Whether it’s the machines at work, or faster fingered traders, when the market shifts, it happens fast. The week after Thanksgiving provides a good example of how quickly sentiment can change, and how dramatically and demonstrably the market reacts to those shifts. For months, pundits have been calling for a market correction based on a variety of technical factors. While the broader market has failed to deliver that correction, the sector rotation experienced during the week after Thanksgiving was fierce. One can debate the catalyst that launched the rotation, but it seems to us that the U.S. Senate’s announcement that it had the requisite votes for tax reform, set the rotation in motion.


Within milliseconds of the headlines hitting the newswires, traders and machines bought the tax beneficiaries (domestic companies that would benefit from lower domestic corporate tax rates) and sold less tax-advantaged stocks. The rotation bid up many year-to-date price losers and sold the winners. The biggest gainers during the two-trading day period were Broadcasters, Department Stores, and Food Retailers, all of which had negative year-to-date price performance to that point.

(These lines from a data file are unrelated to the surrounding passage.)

-- ==== Sys2Proof/Machine/Pool.lean ====
section
/-! DEFINITION. Pipeline contexts and the pool engine (R277 to R296): settings and tags, frames and their slices, statistics,
records and raw frames. -/

namespace Sys2Proof.Machine

/-- A context with no settings and no frame. -/
def Pipe.init : Pipe :=
  { sets := [], frame := none, closing := [], expected := [], lastFirst := 0, lastStart := none, held := [], buf := 0 }

/-- Context `k`. -/
def State.pipe (s : State) (k : Nat) : Pipe := Tab.get (fun _ => Pipe.init) s.pipes k

/-- Setting context `k`. -/
def State.setPipe (s : State) (k : Nat) (x : Pipe) : State := { s with pipes := Tab.set (fun _ => Pipe.init) s.pipes k x }

/-- The context that owns the link of context `k` (R277). -/
def State.pcOwner (s : State) (k : Nat) : Option Nat :=
  if k < 20 then some k
  else
    let v := s.rd (K.PC_SOURCE k)
    if 0x10 ≤ v ∧ v < 0x20 then some (v - 0x10) else if 0x20 ≤ v ∧ v < 0x24 then some (v - 0x10) else none

/-- Contexts that process the frames of an owner's link, the owner first. -/
def State.pcOf (s : State) (o : Nat) : List Nat := (List.range 24).filter (fun k => s.pcOwner k == some o)

/-- The lane of an owning context. -/
def pcLane (o : Nat) : Nat := if o < 16 then 16 + o else 32 + (o - 16)

/-- Event source of a context (R525). -/
def srcPipe (k : Nat) : Nat := 0xA0 + k

/-- Showing the state of a context (R302). -/
def State.syncPipe (s : State) (k : Nat) : State :=
  s.wr (K.PC_STATE k) (if s.rd (K.PC_ENABLE k) = 0 then 0
    else if (s.pcOwner k).any (fun o => s.laneUp (pcLane o)) then 2 else 1)

/-- Showing the states of the contexts of a lane. -/
def State.syncPipes (s : State) (l : Nat) : State :=
  (List.range 24).foldl (fun s k => if (s.pcOwner k).any (fun o => pcLane o == l) then s.syncPipe k else s) s

/-- The pending set of an owner as the next tag (R285). -/
def State.pendingSet (s : State) (o : Nat) : Settings :=
  { tag := if s.rd (K.SET_TAG o) = 65535 then 1 else s.rd (K.SET_TAG o) + 1, exposure := s.rd (K.SET_EXPOSURE o),
    gain := s.rd (K.SET_GAIN o), x := s.rd (K.SET_ROI_X o), y := s.rd (K.SET_ROI_Y o), w := s.rd (K.SET_ROI_W o),
    h := s.rd (K.SET_ROI_H o), period := s.rd (K.SET_FREE_PERIOD o) }

/-- The newest committed set of the owner of a context. -/
def State.newestSet (s : State) (k : Nat) : Option Settings := (s.pcOwner k).bind fun o => (s.pipe o).sets.head?

/-- A claim in pixels per second (R279). -/
def claimOf (w h period : Nat) : Nat := w * h * 100000000 / max 1 period

/-- The claims after context `k` would process regions of `w` by `h` pixels stay within their limits (R279). -/
def State.claimsFit (s : State) (ks : List Nat) (w h : Nat) (enabling : Option Nat) : Bool :=
  let claim := fun (k : Nat) =>
    if ks.contains k then claimOf w h (s.rd (K.PC_MIN_PERIOD k))
    else match s.newestSet k with
      | some t => claimOf t.w t.h (s.rd (K.PC_MIN_PERIOD k))
      | none => 0
  let pool := (List.range 24).filter fun k => (s.pcOwner k).any (fun o => decide (o < 16))
  let on := pool.filter fun k => s.rd (K.PC_ENABLE k) == 1 || enabling == some k
  (pool.filter ks.contains).all (fun k => decide (claim k ≤ 204800000)) &&
    decide (on.foldl (fun a k => a + claim k) 0 ≤ 3960000000)

/-- The region of a set suits its context (R281, R297, R298). -/
def State.regionFits (s : State) (o : Nat) (t : Settings) : Bool :=
  if o < 16 then
    t.w % 2 == 0 && t.h % 2 == 0 && t.x % 2 == 0 && t.y % 2 == 0 && decide (8 ≤ t.w) && decide (t.w ≤ 256) &&
      decide (8 ≤ t.h) && decide (t.h ≤ 256) && decide (t.x + t.w ≤ s.rd (K.SENS_ARRAY_W o)) &&
      decide (t.y + t.h ≤ s.rd (K.SENS_ARRAY_H o))
  else t.w % 4 == 0 && t.h % 4 == 0 && decide (t.w ≤ 8192) && decide (t.w * t.h ≤ 25000000) &&
    decide (2 * t.w * t.h ≤ s.rd (K.BD_FRAME_STRIDE o))

/-- A commit is allowed (R285). -/
def State.commitOk (s : State) (o : Nat) (enabling : Option Nat) : Bool :=
  let t := s.pendingSet o
  s.regionFits o t && decide (s.rd (K.SENS_MIN_EXPOSURE o) ≤ t.exposure) && s.claimsFit (s.pcOf o) t.w t.h enabling

/-- The body of a SETTINGS message (R348). -/
def Settings.body (t : Settings) (mode : Nat) : List Byte :=
  toLE 2 t.tag ++ toLE 1 t.gain ++ toLE 1 mode ++ toLE 4 t.exposure ++ toLE 2 t.x ++ toLE 2 t.y ++ toLE 2 t.w ++ toLE 2 t.h ++
    toLE 4 t.period

/-- The claim of a context under the newest committed set of its owner (R279): that of a bed context is 0. -/
def State.claimShown (s : State) (k : Nat) : Nat :=
  match s.pcOwner k, s.newestSet k with
  | some o, some t => if o < 16 then claimOf t.w t.h (s.rd (K.PC_MIN_PERIOD k)) else 0
  | _, _ => 0

/-- Showing the claim of a context. -/
def State.showClaim (s : State) (k : Nat) : State := s.wr (K.PC_CLAIM k) (s.claimShown k)

/-- Showing the claims of the contexts of an owner. -/
def State.showClaims (s : State) (o : Nat) : State := (s.pcOf o).foldl (fun s k => s.showClaim k) s

/-- Committing the pending set (R285); in native mode it is sent at the first opportunity (R286). -/
def State.commitSet (s : State) (o : Nat) : State :=
  let t := s.pendingSet o
  let s := s.setPipe o { s.pipe o with sets := (t :: (s.pipe o).sets).take 8 }
  let s := (s.wr (K.SET_TAG o) t.tag).showClaims o
  if s.rd (K.PC_SHADOW o) = 0 then s.queueMsg (pcLane o) 0x01 (t.body (s.rd (K.PC_TRIGGER o))) else s

/-- A write of SET_APPLY (R285, R277). -/
def setApplyEff (k _v : Nat) (s : State) : Nat × State :=
  if 20 ≤ k ∨ !s.commitOk k none then (Ans.refused, s) else (Ans.ok, s.commitSet k)
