/-- The thermal tile image (R299). -/
def State.thermalImage (s : State) (f : PFrame) : List Nat :=
  let bw := f.set.w / 4
  let vals := (List.range f.blocks.length).filterMap fun i =>
    let t := (f.blocks.getD i []).getD 6 0
    if t = 0 then none else (s.blockTile f (i % max 1 bw) (i / max 1 bw)).map fun tile => (tile, t - 1)
  (List.range 4096).map fun tile =>
    let v := vals.filterMap fun e => if e.1 = tile then some e.2 else none
    if v.isEmpty then 0xFFFF else (2 * v.foldl (· + ·) 0 + v.length) / (2 * v.length)

/-- Two bits a block in row order, packed (R300). -/
def packMarks : List Nat → List Byte
  | a :: b :: c :: d :: t => BitVec.ofNat 8 (a + 4 * b + 16 * c + 64 * d) :: packMarks t
  | [] => []
  | [a] => [BitVec.ofNat 8 a]
  | [a, b] => [BitVec.ofNat 8 (a + 4 * b)]
  | [a, b, c] => [BitVec.ofNat 8 (a + 4 * b + 16 * c)]

/-- The output of an image (R300), whole, with its counts. -/
def State.bedOutput (s : State) (k : Nat) (f : PFrame) : List Byte × (Nat × Nat × Nat) :=
  let bw := f.set.w / 4
  let bh := f.set.h / 4
  let d := f.defects
  let mark := fun (i : Nat) => (f.blocks.getD i []).getD 5 0
  let marks := (List.range (bw * bh)).map mark
  let count := fun (m : Nat) => (marks.filter (· == m)).length
  let map := packMarks marks
  let map := map ++ List.replicate ((64 - map.length % 64) % 64) 0
  let planes := if f.par.getD 6 0 = 1 then
      (List.range 5).flatMap fun c => (List.range (bw * bh)).flatMap fun i => toLE 2 ((f.blocks.getD i []).getD c 0)
    else []
  let body := map ++ (s.thermalImage f).flatMap (toLE 2) ++ planes
  let trunc := decide (s.rd (K.BD_OUT_SLOT k) < 64 + body.length)
  let at' := phaseAt f.mid (s.rd K.LAYER_NUMBER, s.phase) s.layer.past
  let flags := (if trunc then 8 else 0) + (if f.par.getD 0 0 = 0 then 4 else 0) + (if f.long then 2 else 0) + (if f.short then 1 else 0)
  let head := toLE 8 f.mid ++ toLE 8 s.now ++ toLE 4 f.number ++ toLE 2 f.set.tag ++ toLE 2 flags ++ toLE 4 at'.1 ++ toLE 1 at'.2 ++
    toLE 3 0 ++ toLE 4 (count 1) ++ toLE 4 (count 2) ++ toLE 2 d.1.length ++ toLE 2 d.2.1.length ++ toLE 2 d.2.2 ++
    toLE 2 (d.2.1.headD 0xFFFF) ++ toLE 2 bw ++ toLE 2 bh ++ List.replicate 12 0
  ((head ++ body).take (s.rd (K.BD_OUT_SLOT k)), (d.1.length, d.2.1.length, d.2.2))

/-- The image point of a bed point under a projective map (R457), as fractions: x and y numerators and their denominator, which is
not negative. -/
def imageOf (p : List Byte) (x y : Int) : Int × Int × Int :=
  let h := fun (i : Nat) => sgn 64 (leNat ((p.drop (8 * i)).take 8))
  let a := h 0 - x * h 6
  let b := h 1 - x * h 7
  let c := h 3 - y * h 6
  let d := h 4 - y * h 7
  let u := x * h 8 - h 2
  let v := y * h 8 - h 5
  let det := a * d - b * c
  let px := u * d - b * v
  let py := a * v - u * c
  if det < 0 then (-px, -py, -det) else (px, py, det)

/-- The bed point of an image point given as fractions over one positive denominator, to nearest nm. -/
def bedOf (p : List Byte) (sx sy w : Int) : Option (Int × Int) :=
  let h := fun (i : Nat) => sgn 64 (leNat ((p.drop (8 * i)).take 8))
  let lin := fun (i : Nat) => h i * sx + h (i + 1) * sy + h (i + 2) * w
  let d := lin 6
  if d = 0 then none
  else
    let g : Int := if d < 0 then -1 else 1
    some (divHalfAway (g * lin 0) d.natAbs, divHalfAway (g * lin 3) d.natAbs)

/-- The camera context in which a fiducial is sought (R463): the first of PC16 to PC19 whose installed map places it inside the
image. -/
def State.fiducialContext (s : State) (x y : Int) : Option Nat :=
  [16, 17, 18, 19].find? fun k => match s.record (0x2A00 + k), s.newestSet k with
    | some r, some t =>
      let q := imageOf r.payload x y
      decide (0 < q.2.2) && decide (0 ≤ q.1) && decide (0 ≤ q.2.1) && decide (q.1 ≤ ((t.w : Int) - 1) * q.2.2) &&
        decide (q.2.1 ≤ ((t.h : Int) - 1) * q.2.2)
    | _, _ => false

/-- Clear pixels of the search window about a pixel: x, y and the corrected value (R298, R463). -/
def State.windowPixels (s : State) (k : Nat) (f : PFrame) (cx cy : Int) : List (Nat × Nat × Nat) :=
  let w := s.rd K.CAL_FID_WINDOW
  let pat := s.rd (K.BD_PATTERN k)
  (List.range w).flatMap fun j => (List.range w).filterMap fun i =>
    let x := cx - (w / 2 : Nat) + i
    let y := cy - (w / 2 : Nat) + j
    if x < 0 ∨ y < 0 ∨ (f.set.w : Int) ≤ x ∨ (f.lines : Int) ≤ y then none
    else
      let u := x.toNat
      let v := y.toNat
      if octByte pat (v % 4 * 4 + u % 4) ≠ 0 then none else some (u, v, s.bedValue k f u v)

/-- The measured point of a fiducial in an image (R463): pixels above the window mean by the contrast, weighted by that excess. -/
def State.fiducialIn (s : State) (k : Nat) (f : PFrame) (p : List Byte) (x y : Int) : Option (Int × Int) :=
  let q := imageOf p x y
  let px := s.windowPixels k f (divHalfAway q.1 q.2.2.natAbs) (divHalfAway q.2.1 q.2.2.natAbs)
  let n : Int := px.length
  let sum : Int := (px.foldl (fun a e => a + e.2.2) 0 : Nat)
  let c : Int := s.rd K.CAL_FID_CONTRAST
  let lit := px.filter fun e => decide (sum + c * n ≤ (e.2.2 : Int) * n)
  let weight := fun (e : Nat × Nat × Nat) => (e.2.2 : Int) * n - sum
  let tot := lit.foldl (fun a e => a + weight e) 0
  let sx := lit.foldl (fun a e => a + weight e * e.1) 0
  let sy := lit.foldl (fun a e => a + weight e * e.2.1) 0
  if lit.length < 16 ∨ tot ≤ 0 then none else bedOf p sx sy tot

/-- An image of a registration's capture (R463): the fiducials this context is to find. -/
def State.fiducialImage (s : State) (k : Nat) (f : PFrame) : State :=
  let m := s.cal.meas
  let st := s.rd K.CAL_MEAS_STATE
  if (st ≠ 1 ∧ st ≠ 2) ∨ m.kind ≠ 0x12 ∨ !m.waits.contains k ∨ f.slot ≠ some m.shot then s
  else match s.record (0x2A00 + k) with
    | none => s
    | some r =>
      let here := (List.range m.points.length).filterMap fun i =>
        let q := m.points.getD i (0, 0)
        if s.fiducialContext q.1 q.2 = some k then (s.fiducialIn k f r.payload q.1 q.2).map fun z => (i, z.1, z.2) else none
      { s with cal := { s.cal with meas := { m with found := m.found ++ here } } }

/-- BED_FRAME_DONE (R299, R300): the last stripe of an image that has ended is processed and the output written. -/
def State.bedFrameDone (s : State) (k : Nat) : State :=
  match (s.pipe k).closing with
  | [] => s
  | f :: rest =>
    let ready := decide (f.stripeCount ≤ f.stripes + 1) && f.pixels.isEmpty
    if !s.bedRuns k ∨ !ready then s
    else
      let r := if f.stripes < f.stripeCount then s.doStripe k f else (some f, s)
      match r with
      | (none, s) => s
      | (some f, s) =>
        let o := s.bedOutput k f
        let t := s.tryWrite (32 + k) (s.rd (K.BD_OUT_BASE k) + s.rd (K.BD_OUT_SLOT k) * (s.rd (K.BD_FRAMES_DONE k) % 4)) o.1
        if !t.1 then t.2
        else
          let s := t.2.fiducialImage k f
          let s := (s.setPipe k { s.pipe k with closing := rest }).inc (K.BD_FRAMES_DONE k)
          let s := s.raise (srcPipe k) 0x0075 4 k 0
          if o.2.1 = 0 ∧ o.2.2.1 = 0 ∧ o.2.2.2 = 0 then s
          else s.raise (srcPipe k) 0x0074 6 k (o.2.1 % 65536 + o.2.2.1 % 65536 * 2 ^ 16 + o.2.2.2 % 65536 * 2 ^ 32)

/-- BED_FRAME_DONE (R300). -/
def execBedFrameDone (k : Fin 24) (s : State) : Host.Outcome State Fault Refusal := live (fun s => s.bedFrameDone k) s

end Sys2Proof.Machine
end

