-- ==== Sys2Proof/Certificates/Slice0/Obligations.lean ====
section
/-! DEFINITION. The statements for the provers. Where a statement says what a command leads to, `settle` is the delivery of the
conditions it raised, `taken` the device that has counted a frame and consumed its SEQ, and `carriedOut` the note of a changed KEEP
value and the answer OK; the last three have statements of their own. -/

open Sys2Proof Sys2Proof.Machine

/-- The command at the front of the queue takes effect on the device with the queue's rest. -/
def Obligations.FrontCommandRuns : Prop :=
  ∀ (c : Instr) (s : State) (rest : List Instr), step { s with pending := c :: rest } = exec c { s with pending := rest }

/-- On an empty queue the block idles (the model's choice, notes/assumptions/1.md). -/
def Obligations.EmptyQueueIdles : Prop := ∀ s : State, s.pending = [] → step s = .next s

/-- TICK, TIME_STEP, TIME_SEL, DOM_NUMBER and DOMAIN_LOST complete (R30, R31, R40, R44 to R46, R48, R49). -/
def Obligations.TimeCommandsComplete : Prop :=
  ∀ (m : Msg) (ss : Session) (s t : State) (d : Fin 2) (v : BitVec 8),
    (s.dev = .running → exec .tick s = .next ((s.tickEff.keeperTick s.now).tickHooks).settle) ∧
    (s.dev = .starting → exec .tick s = .next (s.tickEff.keeperTick s.now).settle) ∧
    (s.dev = .running → s.phase = Phase.idle → s.rd (K.DOM_STATE (s.rd K.TIME_SEL)) = 2 →
      s.rd K.TIME_STEP_THRESHOLD * 16 < (accDiff ((s.dom (s.rd K.TIME_SEL)).timeAt s.tm.tick) s.acc / 2 ^ 32).natAbs →
      exec .timeStep s = .next { s with tm := { s.tm with stepDue := some (s.rd K.TIME_SEL) } }.settle) ∧
    (Carried m ss K.TIME_SEL 1 v.toNat s t →
      exec (.timeSel m v) s =
        .next (t.carriedOut (if t.rd K.TIME_SEL = v.toNat then t else t.selectDomain v.toNat) m ss K.TIME_SEL).settle) ∧
    (Carried m ss (K.DOM_NUMBER d.val) 1 v.toNat s t →
      exec (.domNumber m d v) s =
        .next (t.carriedOut ((((t.wr (K.DOM_NUMBER d.val) v.toNat).setDom d.val Domain.init).setDomState d.val 0).domainGone d.val)
          m ss (K.DOM_NUMBER d.val)).settle) ∧
    (s.dev = .running → (s.rd (K.DOM_STATE d.val) = 1 ∨ s.rd (K.DOM_STATE d.val) = 2) →
      (s.dom d.val).lastTick + s.rd (K.DOM_LOSS_INTERVALS d.val) * (s.dom d.val).interval ≤ s.tm.tick →
      exec (.domainLost d) s = .next ((s.setDomState d.val 3).domainGone d.val).settle)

Between Friday and Monday those group indices were up 6.3%, 5.8%, and 3.9% respectively. The losers were Software, Semiconductors, and Health Care Suppliers which had all posted 30+% price gains year-to-date.

8%- 10% performance differentials between winning and losing groups were not uncommon during that two-day rotation. The broader market did not experience a correction, but many sectors and groups did.


While the market’s recovery from fundamentally driven corrections, like the recession of 1990-1991, the popping of the internet bubble and subsequent recession in 2000-2001, and the financial crisis of 2008-2009 can take months, and even years, its average response to technical moves can now be measured in days. After the “flash crash” in 2010, the S&P 500 needed only five trading days to recuperate. When Greek banks were closed in 2015 to stave off collapse, the S&P 500 needed just 11 days to recoup the 2.6% dip it experienced during that period. When the Brexit vote was tallied in 2016, the S&P 500 sold off 5.3%. It took just 10 trading days to retrace the decline. Many of the losers in the post-Thanksgiving Day rotation have now regained most or all their declines. The point is that corrections and rotations, and the reactions to them, during periods of economic stability and/or expansion, are happening within increasingly compressed durations. Investors looking opportunistically for attractive entry points to high conviction ideas now have narrow windows in which to execute their strategies. Having plenty of dry power available, and the ability to put it to work quickly, have become strategic imperatives in today’s fast-moving market.